Supplied material Start Marker
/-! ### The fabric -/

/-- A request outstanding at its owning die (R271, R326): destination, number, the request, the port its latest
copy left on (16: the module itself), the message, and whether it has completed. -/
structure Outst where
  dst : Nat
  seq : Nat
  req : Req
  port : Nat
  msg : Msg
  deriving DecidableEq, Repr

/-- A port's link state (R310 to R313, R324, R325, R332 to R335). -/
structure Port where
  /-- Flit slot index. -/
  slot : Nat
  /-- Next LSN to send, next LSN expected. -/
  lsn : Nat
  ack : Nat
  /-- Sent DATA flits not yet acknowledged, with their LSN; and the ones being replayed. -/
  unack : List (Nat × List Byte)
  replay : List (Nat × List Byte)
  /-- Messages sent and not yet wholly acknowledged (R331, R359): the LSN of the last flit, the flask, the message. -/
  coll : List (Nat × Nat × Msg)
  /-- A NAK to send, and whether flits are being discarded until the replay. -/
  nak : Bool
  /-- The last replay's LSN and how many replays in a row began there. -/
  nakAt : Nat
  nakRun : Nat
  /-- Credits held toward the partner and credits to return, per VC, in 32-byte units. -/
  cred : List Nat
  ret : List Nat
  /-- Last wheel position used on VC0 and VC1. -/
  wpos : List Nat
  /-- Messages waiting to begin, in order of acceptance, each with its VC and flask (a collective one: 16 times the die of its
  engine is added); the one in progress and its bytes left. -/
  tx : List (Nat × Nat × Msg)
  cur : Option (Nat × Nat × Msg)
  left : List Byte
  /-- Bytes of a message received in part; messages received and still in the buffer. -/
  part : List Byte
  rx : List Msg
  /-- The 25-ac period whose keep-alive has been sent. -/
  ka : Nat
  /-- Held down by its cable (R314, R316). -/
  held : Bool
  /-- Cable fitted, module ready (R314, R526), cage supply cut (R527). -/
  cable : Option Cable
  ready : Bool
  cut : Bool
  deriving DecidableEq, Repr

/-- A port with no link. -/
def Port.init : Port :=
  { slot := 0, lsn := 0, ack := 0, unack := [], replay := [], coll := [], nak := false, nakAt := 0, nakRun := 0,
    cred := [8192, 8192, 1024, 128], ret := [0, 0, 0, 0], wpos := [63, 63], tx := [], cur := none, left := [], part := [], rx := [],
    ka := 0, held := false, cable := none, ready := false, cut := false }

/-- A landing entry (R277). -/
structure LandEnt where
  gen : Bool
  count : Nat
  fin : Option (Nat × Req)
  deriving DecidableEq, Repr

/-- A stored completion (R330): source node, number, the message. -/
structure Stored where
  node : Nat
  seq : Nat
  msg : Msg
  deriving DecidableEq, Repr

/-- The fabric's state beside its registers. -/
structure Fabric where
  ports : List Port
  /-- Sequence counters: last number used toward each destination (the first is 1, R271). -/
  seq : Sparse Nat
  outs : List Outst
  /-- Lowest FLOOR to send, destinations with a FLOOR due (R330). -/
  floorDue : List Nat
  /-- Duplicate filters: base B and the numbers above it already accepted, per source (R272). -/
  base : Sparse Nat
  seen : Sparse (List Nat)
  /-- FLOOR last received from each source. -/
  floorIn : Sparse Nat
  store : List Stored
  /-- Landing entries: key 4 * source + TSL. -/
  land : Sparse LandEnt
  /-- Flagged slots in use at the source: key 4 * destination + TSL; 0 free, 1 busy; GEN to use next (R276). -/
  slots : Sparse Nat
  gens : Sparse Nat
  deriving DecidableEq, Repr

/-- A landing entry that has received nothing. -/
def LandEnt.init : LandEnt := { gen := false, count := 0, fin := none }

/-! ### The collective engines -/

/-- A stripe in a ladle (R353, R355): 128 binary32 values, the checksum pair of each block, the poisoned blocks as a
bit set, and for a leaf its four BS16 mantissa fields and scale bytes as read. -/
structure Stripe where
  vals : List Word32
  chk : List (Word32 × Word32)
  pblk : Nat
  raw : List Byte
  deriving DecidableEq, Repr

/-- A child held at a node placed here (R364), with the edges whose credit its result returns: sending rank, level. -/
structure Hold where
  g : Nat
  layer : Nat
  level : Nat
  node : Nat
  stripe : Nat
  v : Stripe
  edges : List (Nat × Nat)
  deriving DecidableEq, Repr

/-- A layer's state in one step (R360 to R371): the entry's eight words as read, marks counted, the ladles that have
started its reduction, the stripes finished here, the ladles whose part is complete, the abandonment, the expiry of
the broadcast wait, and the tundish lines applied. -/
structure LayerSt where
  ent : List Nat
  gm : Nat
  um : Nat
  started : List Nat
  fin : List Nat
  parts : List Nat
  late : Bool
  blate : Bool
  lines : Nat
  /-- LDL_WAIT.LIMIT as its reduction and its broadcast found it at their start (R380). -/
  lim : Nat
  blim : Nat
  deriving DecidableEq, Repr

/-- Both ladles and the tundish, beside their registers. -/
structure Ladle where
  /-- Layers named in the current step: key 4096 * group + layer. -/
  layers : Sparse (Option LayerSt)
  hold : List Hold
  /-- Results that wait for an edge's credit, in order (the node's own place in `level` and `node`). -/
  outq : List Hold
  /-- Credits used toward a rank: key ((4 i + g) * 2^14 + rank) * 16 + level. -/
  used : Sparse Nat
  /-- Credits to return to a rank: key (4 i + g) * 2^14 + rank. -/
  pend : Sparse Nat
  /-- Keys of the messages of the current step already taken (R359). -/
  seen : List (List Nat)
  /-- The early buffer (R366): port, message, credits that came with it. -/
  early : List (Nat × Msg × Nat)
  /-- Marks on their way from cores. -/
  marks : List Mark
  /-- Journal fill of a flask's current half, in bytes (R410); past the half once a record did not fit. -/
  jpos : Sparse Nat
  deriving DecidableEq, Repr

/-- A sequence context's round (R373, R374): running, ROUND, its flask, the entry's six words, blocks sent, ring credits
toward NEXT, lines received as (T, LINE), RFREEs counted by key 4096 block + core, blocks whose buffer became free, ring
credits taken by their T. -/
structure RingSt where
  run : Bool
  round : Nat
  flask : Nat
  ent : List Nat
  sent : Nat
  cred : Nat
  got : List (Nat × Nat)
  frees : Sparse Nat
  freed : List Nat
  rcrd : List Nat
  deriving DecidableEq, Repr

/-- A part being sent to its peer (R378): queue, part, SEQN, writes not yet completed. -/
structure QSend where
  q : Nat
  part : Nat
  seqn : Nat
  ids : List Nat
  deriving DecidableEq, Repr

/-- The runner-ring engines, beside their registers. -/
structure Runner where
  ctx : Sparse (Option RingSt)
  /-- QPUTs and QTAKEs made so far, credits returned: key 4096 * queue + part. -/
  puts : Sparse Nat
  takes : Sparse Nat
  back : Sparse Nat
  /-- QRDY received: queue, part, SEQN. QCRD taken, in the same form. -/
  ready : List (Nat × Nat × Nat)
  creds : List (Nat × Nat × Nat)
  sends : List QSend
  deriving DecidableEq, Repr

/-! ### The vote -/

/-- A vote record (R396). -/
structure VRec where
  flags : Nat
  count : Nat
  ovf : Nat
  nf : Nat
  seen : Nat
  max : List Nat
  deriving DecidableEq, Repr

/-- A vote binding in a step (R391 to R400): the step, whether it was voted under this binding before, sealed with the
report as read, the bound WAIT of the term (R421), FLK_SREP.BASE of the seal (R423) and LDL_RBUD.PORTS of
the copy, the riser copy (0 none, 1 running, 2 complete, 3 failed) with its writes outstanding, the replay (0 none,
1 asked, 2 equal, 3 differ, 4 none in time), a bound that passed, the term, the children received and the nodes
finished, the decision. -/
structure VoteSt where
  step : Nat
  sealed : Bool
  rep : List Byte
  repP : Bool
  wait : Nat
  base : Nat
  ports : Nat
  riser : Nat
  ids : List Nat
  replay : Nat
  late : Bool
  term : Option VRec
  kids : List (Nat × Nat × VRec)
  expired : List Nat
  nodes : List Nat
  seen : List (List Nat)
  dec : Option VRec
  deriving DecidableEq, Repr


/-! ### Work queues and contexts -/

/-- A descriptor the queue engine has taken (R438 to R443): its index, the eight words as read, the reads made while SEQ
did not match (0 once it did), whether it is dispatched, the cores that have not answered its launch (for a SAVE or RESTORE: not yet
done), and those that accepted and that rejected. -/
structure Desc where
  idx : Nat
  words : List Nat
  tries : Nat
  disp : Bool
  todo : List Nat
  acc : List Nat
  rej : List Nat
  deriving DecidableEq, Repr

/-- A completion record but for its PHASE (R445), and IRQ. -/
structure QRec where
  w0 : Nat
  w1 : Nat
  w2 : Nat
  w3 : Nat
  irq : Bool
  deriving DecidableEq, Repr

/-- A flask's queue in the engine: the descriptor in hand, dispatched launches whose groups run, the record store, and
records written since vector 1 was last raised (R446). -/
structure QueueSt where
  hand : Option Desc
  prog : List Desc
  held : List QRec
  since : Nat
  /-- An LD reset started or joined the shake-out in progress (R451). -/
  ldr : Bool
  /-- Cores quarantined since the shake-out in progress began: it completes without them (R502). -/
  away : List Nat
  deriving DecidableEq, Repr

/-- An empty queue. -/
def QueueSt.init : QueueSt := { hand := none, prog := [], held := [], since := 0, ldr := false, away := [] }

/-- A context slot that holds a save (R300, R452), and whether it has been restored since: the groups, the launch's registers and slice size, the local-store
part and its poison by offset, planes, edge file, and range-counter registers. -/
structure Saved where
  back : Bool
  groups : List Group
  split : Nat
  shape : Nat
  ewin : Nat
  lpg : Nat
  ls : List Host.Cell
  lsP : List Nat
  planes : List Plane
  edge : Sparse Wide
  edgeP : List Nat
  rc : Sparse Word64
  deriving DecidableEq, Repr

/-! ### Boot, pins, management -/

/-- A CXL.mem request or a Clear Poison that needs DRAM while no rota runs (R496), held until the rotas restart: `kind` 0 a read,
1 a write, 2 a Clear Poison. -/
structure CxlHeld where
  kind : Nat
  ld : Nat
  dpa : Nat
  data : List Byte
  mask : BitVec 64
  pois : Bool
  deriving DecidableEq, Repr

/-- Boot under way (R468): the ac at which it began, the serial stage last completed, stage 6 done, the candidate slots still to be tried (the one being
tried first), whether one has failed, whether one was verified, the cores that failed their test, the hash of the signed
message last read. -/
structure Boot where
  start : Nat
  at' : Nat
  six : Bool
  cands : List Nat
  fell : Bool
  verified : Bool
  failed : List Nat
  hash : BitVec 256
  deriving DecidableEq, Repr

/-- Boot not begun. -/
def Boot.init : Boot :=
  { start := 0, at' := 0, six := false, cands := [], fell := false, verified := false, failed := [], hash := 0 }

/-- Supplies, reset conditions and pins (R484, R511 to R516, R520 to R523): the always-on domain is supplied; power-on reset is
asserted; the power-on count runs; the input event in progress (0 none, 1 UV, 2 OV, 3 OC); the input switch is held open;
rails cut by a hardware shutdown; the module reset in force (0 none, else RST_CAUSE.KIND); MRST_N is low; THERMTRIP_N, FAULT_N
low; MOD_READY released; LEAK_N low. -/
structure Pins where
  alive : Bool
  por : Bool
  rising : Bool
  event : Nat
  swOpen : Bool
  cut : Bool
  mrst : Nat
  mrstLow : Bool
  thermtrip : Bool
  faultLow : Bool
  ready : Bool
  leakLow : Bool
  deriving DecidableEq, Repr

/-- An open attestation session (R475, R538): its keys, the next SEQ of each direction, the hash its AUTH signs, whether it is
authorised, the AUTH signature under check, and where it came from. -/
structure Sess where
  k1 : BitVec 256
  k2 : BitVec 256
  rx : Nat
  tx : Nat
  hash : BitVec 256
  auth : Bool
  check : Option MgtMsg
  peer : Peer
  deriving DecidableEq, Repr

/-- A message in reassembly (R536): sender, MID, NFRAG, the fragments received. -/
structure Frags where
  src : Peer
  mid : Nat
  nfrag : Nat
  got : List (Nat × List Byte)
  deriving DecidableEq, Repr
Supplied material End Marker
Extract exactly and only the lines above from the line containing "replay : List (Nat × List Byte)" through the line containing "left : List Byte", both end lines included.

  replay : List (Nat × List Byte)
  /-- Messages sent and not yet wholly acknowledged (R331, R359): the LSN of the last flit, the flask, the message. -/
  coll : List (Nat × Nat × Msg)
  /-- A NAK to send, and whether flits are being discarded until the replay. -/
  nak : Bool
  /-- The last replay's LSN and how many replays in a row began there. -/
  nakAt : Nat
  nakRun : Nat
  /-- Credits held toward the partner and credits to return, per VC, in 32-byte units. -/
  cred : List Nat
  ret : List Nat
  /-- Last wheel position used on VC0 and VC1. -/
  wpos : List Nat
  /-- Messages waiting to begin, in order of acceptance, each with its VC and flask (a collective one: 16 times the die of its
  engine is added); the one in progress and its bytes left. -/
  tx : List (Nat × Nat × Msg)
  cur : Option (Nat × Nat × Msg)
  left : List Byte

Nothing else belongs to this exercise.